Use your company’s Facebook page to regularly explain your services and benefits, and offer monthly specials. You can also send out this information in a newsletter. Use a number of pathways to get the word out to your community and network to clients.

In this service industry, you have to deliver and meet client expectations. So it is not just about offering a new service. It all starts with good communication and an explanation of your offerings in detail. Spend the time to discuss the goals of the client with them so you can ensure the outcome is a win-win. You will learn a lot from your client by asking a few simple questions, and in turn, you’ll be able to make personalized recommendations that may have more of the benefits they are looking for.

A Pleased Client

The spa consumer is savvy when it comes to the amount of time and money they choose to spend on spa services. That is why it is more important than ever for spas to take a hard look at the types of services being offered to clients, and make sure they are filling those ever-changing needs.

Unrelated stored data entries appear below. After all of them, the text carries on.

-- ==== Sys2Proof/Machine/Comb.lean ====
section
/-! DEFINITION. Combs (05_contexts_intake_combs.md, R142 to R149): the choice of stripes, the processing of lines, and
the move to a spare. -/
namespace Sys2Proof.Machine

/-- Comb `k`. -/
def State.comb (s : State) (k : Nat) : Comb := s.combs.getD k {}
/-- Change comb `k`. -/
def modComb (k : Nat) (g : Comb → Comb) (s : State) : State := { s with combs := s.combs.put k (g (s.comb k)) }
/-- The contexts resident on comb `k`. -/
def State.residents (s : State) (k : Nat) : List (Nat × Ctx) := s.ctxs.filter fun e => e.2.comb == some k
/-- The stitch group of a context, and its place there. -/
def State.stitchOf (s : State) (c : Nat) : Option (Nat × Nat) :=
  s.stitches.findSome? fun e => (e.2.members.findIdx? (· == c)).map fun i => (e.1, i)

/-! ### Start state and static tables (R146, R178, R184) -/

/-- What a comb holds of a context that starts (R160 to R185). -/
def startDyn (x : Ctx) : Dyn :=
  { black := x.corr.black, bg := bgStart x.seg x.geo.width x.bands x.bgTable, keys := x.dyn.keys }
/-- Bytes of static tables of a context. -/
def Ctx.tableBytes (x : Ctx) : Nat := (x.flat.getD []).length + x.defects.length + (x.bgTable.getD []).length
/-- Bytes of its copies in the keeper bank. -/
def Ctx.copyBytes (x : Ctx) : Nat := (x.flatCopy.getD []).length + (x.defectsCopy.getD []).length + (x.bgCopy.getD []).length
/-- Whether a copy of `n` bytes finds room in the 4 MiB region (R146). -/
def State.copyRoom (s : State) (n : Nat) : Bool := decide (sumList (s.ctxs.map fun e => e.2.copyBytes) + n ≤ 4194304)
/-- The protected copy of table `k` (0 flat-field, 1 defect map, 2 background) is written, or the older one freed. -/
def writeCopy (c k : Nat) (d : List Byte) (s : State) : State :=
  let put := fun (v : Option (List Byte)) (x : Ctx) => match k with
    | 0 => { x with flatCopy := v }
    | 1 => { x with defectsCopy := v }
    | _ => { x with bgCopy := v }
  let s := modCtx c (put none) s
  if s.copyRoom d.length then modCtx c (put (some d)) s else s
/-- Whether a context is protected (R146). -/
def State.isProtected (s : State) (c : Nat) : Bool :=
  match s.ctx c with
  | none => false
  | some x =>
    decide (sumList ((s.residents (x.comb.getD 255)).map fun e => e.2.tableBytes) ≤ 524288)
      && ((x.flat.isNone && x.flatWait.isNone) || x.flatCopy.isSome)
      && ((x.defects.isEmpty && x.defectsWait.isNone) || x.defectsCopy.isSome)
      && ((x.bgTable.isNone && x.bgWait.isNone) || x.bgCopy.isSome)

A pleased client is the best advertising you can have. If they are truly happy, many times they will write a review, tell a friend or post on numerous websites that try to help a spa consumer know which spa really does what it says.

Ann+Brown

Ann Brown is a licensed massage therapist, member of the International Spa Association’s board of directors and serves as the spa director at Spa Shiki at The Lodge of Four Seasons in Lake Ozark, Missouri. She also provides management consulting services through Spa Insight Consulting and is the owner of Saltability.